*** DATA TO EXAMINE

/-- An illegal word, one that selects no row of the table, raises `F_ILLEGAL_CMD` with `cw[39:16]`, emits no event and
changes no pin (30_encoding.md R96); the all-zero and the all-ones word are illegal. -/
def Obligations.IllegalWordFaults : Prop :=
  (∀ (s : State) (w : CmdWord) (rest : List HostMove), s.Accepting → s.host = .command w none :: rest →
      (∀ row ∈ opcodeTable, row.selects w = false) →
        ∃ t, step s = .next t ∧ FaultedAtOnce { s with host := rest } t .illegalCmd (w.extractLsb' 16 24))
    ∧ (∀ row ∈ opcodeTable, row.selects 0x0000000000 = false ∧ row.selects 0xFFFFFFFFFF = false)

/-! ### Steps, the host's moves, reset -/

/-- A block that waits runs the command the host's next word decodes to (10_state.md R36, 30_encoding.md R99): `step` is
`exec` of it, the word taken off the host's queue and its kill, if any, set. -/
def Obligations.StepRunsDecodedInstruction : Prop :=
  ∀ (s : State) (w : CmdWord) (killAfter : Option Nat) (rest : List HostMove) (i : Instr), s.Accepting →
    s.host = .command w killAfter :: rest → decode w = .ok i →
      step s = exec i { s with host := rest, killIn := killAfter }

/-- A faulted block refuses every word without decoding it, and a killed one is stuck (60_exceptions.md R271, R273(e),
R274; the two outcomes are the model's, log 14). -/
def Obligations.WordsNotTaken : Prop :=
  (∀ (s : State) (w : CmdWord) (killAfter : Option Nat) (rest : List HostMove), s.phase = .idle → s.fault = true →
      s.host = .command w killAfter :: rest →
        step s = .refused .faulted ∧ ∀ i, exec i s = .refused .faulted)
    ∧ ∀ (s : State) (w : CmdWord) (killAfter : Option Nat) (rest : List HostMove), s.phase = .stopped →
      s.host = .command w killAfter :: rest → step s = .fault .notRunning ∧ ∀ i, exec i s = .fault .notRunning

/-- With no move from the host a block that runs nothing stands as it is (60_exceptions.md R270, R287; log 3), and a kill
between commands or between the turns of a running one changes nothing but that the block no longer runs. R271 gives the
kill of a running command and the pins it keeps; that a kill may also fall between commands, and that the killed block's
other state is kept rather than lost, is the model's choice (log 13). -/
def Obligations.NothingMovesByItself : Prop :=
  (∀ s : State, (∀ j, s.phase ≠ .running j) → s.host = [] → step s = .next s)
    ∧ ∀ (s : State) (rest : List HostMove), s.host = .kill :: rest →
      step s = .next { s with host := rest, phase := .stopped, killIn := none }

/-- A kill after `n` events of a command, or of a later turn of one that is still running: before the first event, between
any two, or after the last and before the response (60_exceptions.md R271). The trace is cut there, whatever would have
followed, no response is given, the latches are those the events so far have set, and no fault is recorded. A kill inside
a cycle finds the sequencer in the state that R181 and R182 of 43_sequencer.md give the stretch the next event belongs to:
`AddressSettling` from the first address event to the settle delay that follows, `Reading` or `Writing` until the last
settle delay has passed, `Idle` then. The kill as a count of events, and that it records no fault, are the model's choice
(log 13), and so is that a later turn is a step of its own (log 2). -/
def Obligations.KillCutsTheTrace : Prop :=
  (∀ (i : Instr) (s t : State) (es : List Event) (n : Nat), s.Undisturbed → exec i s = .next t → Emitted s t es →
      n ≤ es.length → (n = es.length → ∀ j, t.phase ≠ .running j) →
        ∃ u, exec i { s with killIn := some n } = .next u ∧ u.phase = .stopped ∧ u.responses = s.responses
          ∧ Emitted s u (es.take n) ∧ u.pins = latchesAfter s.pins (es.take n) ∧ KeepsFault s u)
    ∧ (∀ (j : Job) (s u : State) (es : List Event) (n : Nat), s.killIn = none → Emitted s (resume j s) es →
      n ≤ es.length → (n = es.length → ∀ j', (resume j s).phase ≠ .running j') →
      u = resume j { s with killIn := some n } →
        u.phase = .stopped ∧ u.responses = s.responses ∧ Emitted s u (es.take n)
          ∧ u.pins = latchesAfter s.pins (es.take n) ∧ KeepsFault s u)
    ∧ ∀ (s : State) (a : Addr) (n settled : Nat), s.Undisturbed → validConfig s.cfg = true → s.SetUp →
      a.toNat < 2 ^ s.cfg.addrBits.toNat → settled = (addressEvents s.cfg a).length → n ≤ settled + 24 →
        (∃ u, exec (.rdcyc a) { s with killIn := some n } = .next u ∧ u.phase = .stopped
          ∧ u.fsm = if n < 11 then s.fsm else if n < settled + 12 then .addressSettling
            else if n < settled + 24 then .reading else .idle)
          ∧ ∀ v, ∃ u, exec (.wrcyc a v) { s with killIn := some n } = .next u ∧ u.phase = .stopped
            ∧ u.fsm = if n < 11 then s.fsm else if n < settled + 20 then .addressSettling
              else if n < settled + 24 then .writing else .idle

/-- What a successful reset leaves (10_state.md R38, 70_reset_and_hazards.md R290, R291): no event, every latch
unconfigured, `FSM = Idle`, the fault record clear, the record handed over, an empty trace, `XADDR` unknown
(20_memory.md R74). What is outside the block carries over: the chip's contents and identity (R75), what the register
chain holds and the chip's mode (70_reset_and_hazards.md R291, R302). The mode is kept where the wiring is not the
flash's, and under the premise `WE_IDLE_HIGH` where WE# was not driven low; else it is unknown, since a reset leaves
WE# no known level (20_memory.md R77; DESIGN CHOICE, log 26, is that a reset counts so). That the recorded responses
are emptied with the trace (log 23), that a byte the chip holds out is dropped, and that the wiring, the premise, the
lines' last driven levels, a contention and the arbitrary levels still to come stay as they were (log 26) are the
model's choice. -/
def Obligations.ResetLeavesTheListedValues : Prop :=
  ∀ (s : State) (c : Config) (rest : List HostMove), (∀ j, s.phase ≠ .running j) →
    s.host = .reset c true :: rest → validConfig c = true →
      ∃ t, step s = .next t ∧ (∀ r, t.dir r = none ∧ t.out r = none) ∧ t.fsm = .idle ∧ t.fault = false
        ∧ t.fcode = 0 ∧ t.finfo = 0 ∧ t.cfg = c ∧ t.trace = [] ∧ t.responses = [] ∧ t.phase = .idle
        ∧ t.status = 0 ∧ t.env.xaddr = none ∧ t.env.flash = s.env.flash ∧ t.env.flashId = s.env.flashId
        ∧ t.env.sh = s.env.sh ∧ t.env.q = s.env.q
        ∧ t.env.fmode = (if s.env.wiring ≠ .flash ∨ (s.env.weIdleHigh = true
            ∧ ¬(s.dir .we = some .output ∧ s.out .we = some false)) then s.env.fmode else .unknown)
        ∧ t.env.held = none ∧ t.env.wiring = s.env.wiring ∧ t.env.weIdleHigh = s.env.weIdleHigh
        ∧ t.env.lastDriven = s.env.lastDriven ∧ t.env.contention = s.env.contention
        ∧ t.env.answers = s.env.answers ∧ t.env.draws = s.env.draws

/-- Reset fails with `F_INIT` exactly when the GPIO subsystem is unavailable or the record is invalid: `MODE` = 3,
`ADDR_BITS` outside 1..24, `MAX_ADDR` at or above 2^`ADDR_BITS`, a role missing that R35 (a), (b) ask for, or two roles on
one pin (R35 (d)); it then starts faulted with `FINFO` 0, an empty trace, and takes no command (70_reset_and_hazards.md
R293, 10_state.md R35). -/
def Obligations.ResetCanFail : Prop :=
  ∀ (s : State) (c : Config) (gpio : Bool) (rest : List HostMove), (∀ j, s.phase ≠ .running j) →
    s.host = .reset c gpio :: rest →
      ∃ t, step s = .next t ∧ t.trace = []
        ∧ (gpio = false ∨ c.mode = .illegal ∨ c.addrBits.toNat = 0 ∨ 24 < c.addrBits.toNat
            ∨ 2 ^ c.addrBits.toNat ≤ c.maxAddr.toNat
            ∨ (∃ i, pinOf c (.dl i) = none) ∨ pinOf c .oe = none ∨ pinOf c .we = none
            ∨ (c.mode = .s2w ∧ (pinOf c .asd = none ∨ pinOf c .asc = none))
            ∨ (c.mode = .s3w ∧ (pinOf c .asd = none ∨ pinOf c .asc = none ∨ pinOf c .ass = none))
            ∨ (c.mode = .direct ∧ ∃ i : Fin 24, i.val < c.addrBits.toNat ∧ pinOf c (.dal i) = none)
            ∨ (∃ r r' n, r ≠ r' ∧ pinOf c r = some n ∧ pinOf c r' = some n)
          ↔ t.fault = true)
        ∧ (t.fault = true → Faulted t .init 0 ∧ ∀ i, exec i t = .refused .faulted)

******

▸ AIM OF THE EXERCISE:
With the line that has "(∀ (i : Instr)" as the first and the line that has "(resume j s) es →" as the last, repeat exactly that run of lines above and no more.

▸ EXPECTED ANSWER:
  (∀ (i : Instr) (s t : State) (es : List Event) (n : Nat), s.Undisturbed → exec i s = .next t → Emitted s t es →
      n ≤ es.length → (n = es.length → ∀ j, t.phase ≠ .running j) →
        ∃ u, exec i { s with killIn := some n } = .next u ∧ u.phase = .stopped ∧ u.responses = s.responses
          ∧ Emitted s u (es.take n) ∧ u.pins = latchesAfter s.pins (es.take n) ∧ KeepsFault s u)
    ∧ (∀ (j : Job) (s u : State) (es : List Event) (n : Nat), s.killIn = none → Emitted s (resume j s) es →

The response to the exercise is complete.